The roses were in bud. Every day she managed to visit them at least once, running out alone into the garden at twilight and coming back rich with the sense of the twilit green garden and the increasing stripes of colour between the tight shining green sheaths.


There had been no more talk of painting lessons. The idea had died in Mrs. Corrie’s mind the day after it had been born and a strange interest, something dreadful that was happening in London had taken its place. It seemed to absorb her completely and to spread a strange curious excitement throughout the house. She sent a servant every afternoon up to the station for an evening newspaper. The pink papers disappeared, but she was perpetually making allusions to their strange secret in a way that told Miriam she wanted to impart it and that irritated without really arousing her interest. She felt that anything that was being fussed over in pink evening papers was probably really nothing at all. She could not believe that anything that had such a strange effect on Mrs. Corrie could really interest her. But she longed to know exactly what the mysterious thing was.

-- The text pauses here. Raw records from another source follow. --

/-! ### `State.fpuCompute` -/

@[simp] theorem State.fpuCompute_x (s : State) (op : FpOp) (f1 f2 : FReg) : (s.fpuCompute op f1 f2).x = s.x := rfl
@[simp] theorem State.fpuCompute_md (s : State) (op : FpOp) (f1 f2 : FReg) : (s.fpuCompute op f1 f2).md = s.md := rfl
@[simp] theorem State.fpuCompute_psw (s : State) (op : FpOp) (f1 f2 : FReg) : (s.fpuCompute op f1 f2).psw = s.psw := rfl
@[simp] theorem State.fpuCompute_chain (s : State) (op : FpOp) (f1 f2 : FReg) : (s.fpuCompute op f1 f2).chain = s.chain := rfl
@[simp] theorem State.fpuCompute_k (s : State) (op : FpOp) (f1 f2 : FReg) : (s.fpuCompute op f1 f2).k = s.k := rfl
@[simp] theorem State.fpuCompute_pc (s : State) (op : FpOp) (f1 f2 : FReg) : (s.fpuCompute op f1 f2).pc = s.pc := rfl
@[simp] theorem State.fpuCompute_pc1 (s : State) (op : FpOp) (f1 f2 : FReg) : (s.fpuCompute op f1 f2).pc1 = s.pc1 := rfl
@[simp] theorem State.fpuCompute_pc2 (s : State) (op : FpOp) (f1 f2 : FReg) : (s.fpuCompute op f1 f2).pc2 = s.pc2 := rfl
@[simp] theorem State.fpuCompute_mdMoved (s : State) (op : FpOp) (f1 f2 : FReg) : (s.fpuCompute op f1 f2).mdMoved = s.mdMoved := rfl
@[simp] theorem State.fpuCompute_window (s : State) (op : FpOp) (f1 f2 : FReg) : (s.fpuCompute op f1 f2).window = s.window := rfl
@[simp] theorem State.fpuCompute_slotSquashed (s : State) (op : FpOp) (f1 f2 : FReg) : (s.fpuCompute op f1 f2).slotSquashed = s.slotSquashed := rfl
@[simp] theorem State.fpuCompute_mem (s : State) (op : FpOp) (f1 f2 : FReg) : (s.fpuCompute op f1 f2).mem = s.mem := rfl
@[simp] theorem State.fpuCompute_storeLog (s : State) (op : FpOp) (f1 f2 : FReg) : (s.fpuCompute op f1 f2).storeLog = s.storeLog := rfl
@[simp] theorem State.fpuCompute_stale (s : State) (op : FpOp) (f1 f2 : FReg) : (s.fpuCompute op f1 f2).stale = s.stale := rfl
@[simp] theorem State.fpuCompute_copLog (s : State) (op : FpOp) (f1 f2 : FReg) : (s.fpuCompute op f1 f2).copLog = s.copLog := rfl
@[simp] theorem State.fpuCompute_irq (s : State) (op : FpOp) (f1 f2 : FReg) : (s.fpuCompute op f1 f2).irq = s.irq := rfl
@[simp] theorem State.fpuCompute_tick (s : State) (op : FpOp) (f1 f2 : FReg) : (s.fpuCompute op f1 f2).tick = s.tick := rfl
@[simp] theorem State.fpuCompute_params (s : State) (op : FpOp) (f1 f2 : FReg) : (s.fpuCompute op f1 f2).params = s.params := rfl

/-! ### `State.retire` -/

@[simp] theorem State.retire_x (s : State) (a : After) : (s.retire a).x = s.x := rfl
@[simp] theorem State.retire_md (s : State) (a : After) : (s.retire a).md = s.md := rfl
@[simp] theorem State.retire_psw (s : State) (a : After) : (s.retire a).psw = s.psw := rfl
@[simp] theorem State.retire_f (s : State) (a : After) : (s.retire a).f = s.f := rfl
@[simp] theorem State.retire_mem (s : State) (a : After) : (s.retire a).mem = s.mem := rfl
@[simp] theorem State.retire_storeLog (s : State) (a : After) : (s.retire a).storeLog = s.storeLog := rfl
@[simp] theorem State.retire_copLog (s : State) (a : After) : (s.retire a).copLog = s.copLog := rfl
@[simp] theorem State.retire_params (s : State) (a : After) : (s.retire a).params = s.params := rfl

/-! ### `State.retireNext` -/

@[simp] theorem State.retireNext_x (s : State) : (s.retireNext).x = s.x := rfl
@[simp] theorem State.retireNext_md (s : State) : (s.retireNext).md = s.md := rfl
@[simp] theorem State.retireNext_psw (s : State) : (s.retireNext).psw = s.psw := rfl
@[simp] theorem State.retireNext_f (s : State) : (s.retireNext).f = s.f := rfl
@[simp] theorem State.retireNext_mem (s : State) : (s.retireNext).mem = s.mem := rfl
@[simp] theorem State.retireNext_storeLog (s : State) : (s.retireNext).storeLog = s.storeLog := rfl
@[simp] theorem State.retireNext_copLog (s : State) : (s.retireNext).copLog = s.copLog := rfl
@[simp] theorem State.retireNext_params (s : State) : (s.retireNext).params = s.params := rfl

/-! ### `State.enterException` -/

@[simp] theorem State.enterException_x (s : State) (kind : Exception) : (s.enterException kind).x = s.x := rfl
@[simp] theorem State.enterException_md (s : State) (kind : Exception) : (s.enterException kind).md = s.md := rfl
@[simp] theorem State.enterException_f (s : State) (kind : Exception) : (s.enterException kind).f = s.f := rfl
@[simp] theorem State.enterException_mem (s : State) (kind : Exception) : (s.enterException kind).mem = s.mem := rfl
@[simp] theorem State.enterException_storeLog (s : State) (kind : Exception) : (s.enterException kind).storeLog = s.storeLog := rfl
@[simp] theorem State.enterException_stale (s : State) (kind : Exception) : (s.enterException kind).stale = s.stale := rfl
@[simp] theorem State.enterException_copLog (s : State) (kind : Exception) : (s.enterException kind).copLog = s.copLog := rfl
@[simp] theorem State.enterException_params (s : State) (kind : Exception) : (s.enterException kind).params = s.params := rfl

/-! ### What the end of a step and an exception entry write -/

@[simp] theorem QEntry.mark_false (q : QEntry) : q.mark false = q := by simp [QEntry.mark]
@[simp] theorem QEntry.mark_addr (q : QEntry) (b : Bool) : (q.mark b).addr = q.addr := rfl
@[simp] theorem QEntry.mark_user (q : QEntry) (b : Bool) : (q.mark b).user = q.user := rfl
@[simp] theorem QEntry.system_addr (a : Word) : (QEntry.system a).addr = a := rfl
@[simp] theorem QEntry.system_user (a : Word) : (QEntry.system a).user = false := rfl
@[simp] theorem QEntry.system_squashed (a : Word) : (QEntry.system a).squashed = false := rfl
@[simp] theorem State.incrementer_eq (s : State) : s.incrementer = s.pc2.addr + 1 := rfl

@[simp] theorem State.retire_chain (s : State) (a : After) :
    (s.retire a).chain = if s.psw.cur.S || a.shiftAnyway then s.chain.shift a.next else s.chain := rfl
@[simp] theorem State.retire_k (s : State) (a : After) :
    (s.retire a).k = if s.psw.cur.S then s.k + 1 else 0 := rfl
@[simp] theorem State.retire_pc (s : State) (a : After) :
    (s.retire a).pc = s.pc1.mark a.squash := rfl
@[simp] theorem State.retire_pc1 (s : State) (a : After) :
    (s.retire a).pc1 = s.pc2.mark a.squash := rfl
@[simp] theorem State.retire_pc2 (s : State) (a : After) :
    (s.retire a).pc2 = { addr := a.next, user := s.psw.cur.U, squashed := false } := rfl
@[simp] theorem State.retire_loadShadow (s : State) (a : After) :
    (s.retire a).loadShadow = (a.loaded :: s.loadShadow).take s.params.loadSlots := rfl
@[simp] theorem State.retire_mdMoved (s : State) (a : After) :
    (s.retire a).mdMoved = a.mdMoved := rfl
@[simp] theorem State.retire_window (s : State) (a : After) :
    (s.retire a).window = s.window.advance := rfl
@[simp] theorem State.retire_slotSquashed (s : State) (a : After) :
    (s.retire a).slotSquashed = a.slotSquashed := rfl
@[simp] theorem State.retire_irq (s : State) (a : After) :
    (s.retire a).irq = s.irq.tail := rfl
@[simp] theorem State.retire_tick (s : State) (a : After) :
    (s.retire a).tick = s.tick + 1 := rfl

@[simp] theorem State.retireNext_chain (s : State) :
    (s.retireNext).chain = if s.psw.cur.S then s.chain.shift (s.pc2.addr + 1) else s.chain := by simp [State.retireNext, State.retire]
@[simp] theorem State.retireNext_k (s : State) :
    (s.retireNext).k = if s.psw.cur.S then s.k + 1 else 0 := rfl
@[simp] theorem State.retireNext_pc (s : State) :
    (s.retireNext).pc = s.pc1 := by simp [State.retireNext, State.retire]
@[simp] theorem State.retireNext_pc1 (s : State) :
    (s.retireNext).pc1 = s.pc2 := by simp [State.retireNext, State.retire]
@[simp] theorem State.retireNext_pc2 (s : State) :
    (s.retireNext).pc2 = { addr := s.pc2.addr + 1, user := s.psw.cur.U, squashed := false } := rfl
@[simp] theorem State.retireNext_loadShadow (s : State) :
    (s.retireNext).loadShadow = (none :: s.loadShadow).take s.params.loadSlots := rfl
@[simp] theorem State.retireNext_mdMoved (s : State) :
    (s.retireNext).mdMoved = false := rfl
@[simp] theorem State.retireNext_window (s : State) :
    (s.retireNext).window = s.window.advance := rfl
@[simp] theorem State.retireNext_slotSquashed (s : State) :
    (s.retireNext).slotSquashed = false := rfl
@[simp] theorem State.retireNext_irq (s : State) :
    (s.retireNext).irq = s.irq.tail := rfl
@[simp] theorem State.retireNext_tick (s : State) :
    (s.retireNext).tick = s.tick + 1 := rfl

@[simp] theorem State.enterException_psw (s : State) (kind : Exception) :
    (s.enterException kind).psw = pswAtEntry s.psw kind (decide (s.params.eDepth ≤ s.k)) := rfl
@[simp] theorem State.enterException_chain (s : State) (kind : Exception) :
    (s.enterException kind).chain = s.chainAtEntry kind := rfl
@[simp] theorem State.enterException_k (s : State) (kind : Exception) :
    (s.enterException kind).k = 0 := rfl
@[simp] theorem State.enterException_pc (s : State) (kind : Exception) :
    (s.enterException kind).pc = QEntry.system kind.entry := rfl
@[simp] theorem State.enterException_pc1 (s : State) (kind : Exception) :
    (s.enterException kind).pc1 = QEntry.system (kind.entry + 1) := rfl
@[simp] theorem State.enterException_pc2 (s : State) (kind : Exception) :
    (s.enterException kind).pc2 = QEntry.system (kind.entry + 2) := rfl
@[simp] theorem State.enterException_loadShadow (s : State) (kind : Exception) :
    (s.enterException kind).loadShadow = [] := rfl
@[simp] theorem State.enterException_mdMoved (s : State) (kind : Exception) :
    (s.enterException kind).mdMoved = false := rfl
@[simp] theorem State.enterException_window (s : State) (kind : Exception) :
    (s.enterException kind).window = s.windowAtEntry kind := rfl
@[simp] theorem State.enterException_slotSquashed (s : State) (kind : Exception) :
    (s.enterException kind).slotSquashed = false := rfl
@[simp] theorem State.enterException_irq (s : State) (kind : Exception) :
    (s.enterException kind).irq = s.irq.tail := rfl
@[simp] theorem State.enterException_tick (s : State) (kind : Exception) :
    (s.enterException kind).tick = s.tick + 1 := rfl

@[simp] theorem State.retire_stale (s : State) (a : After) :
    (s.retire a).stale = s.stale.map s.ageStale := rfl
@[simp] theorem State.retireNext_stale (s : State) :
    (s.retireNext).stale = s.stale.map s.ageStale := rfl
@[simp] theorem State.ageStale_word (s : State) (e : StaleWord) : (s.ageStale e).word = e.word := rfl
@[simp] theorem State.ageStale_age (s : State) (e : StaleWord) : (s.ageStale e).age = e.age + 1 := rfl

If it was simply a divorce case Mrs. Corrie would have told her about it, dropping out the whole story abstractedly in one of her little shocked sentences and immediately going on to speak of something else. She did not want to hear anything more about divorce; all her interested curiosity in divorced people had been dispersed by her contact with the Kronens. They had both been divorced and their lives were broken and muddly and they were not sure of themselves. Mrs. Kronen was strong and alone. But she was alone and would always be. If it were a murder everybody would talk about it openly. It must be something worse than a murder or a divorce. She felt she must know, must make Mrs. Corrie tell her and knew at the same time that she did not want to be distracted from the pure solid glory of the weeks by sharing a horrible secret. The thing kept Mrs. Corrie occupied and interested and left her free to live undisturbed. It was a barrier between them. And yet⁠ ⁠… something that a human being had done that was worse than a murder or a divorce.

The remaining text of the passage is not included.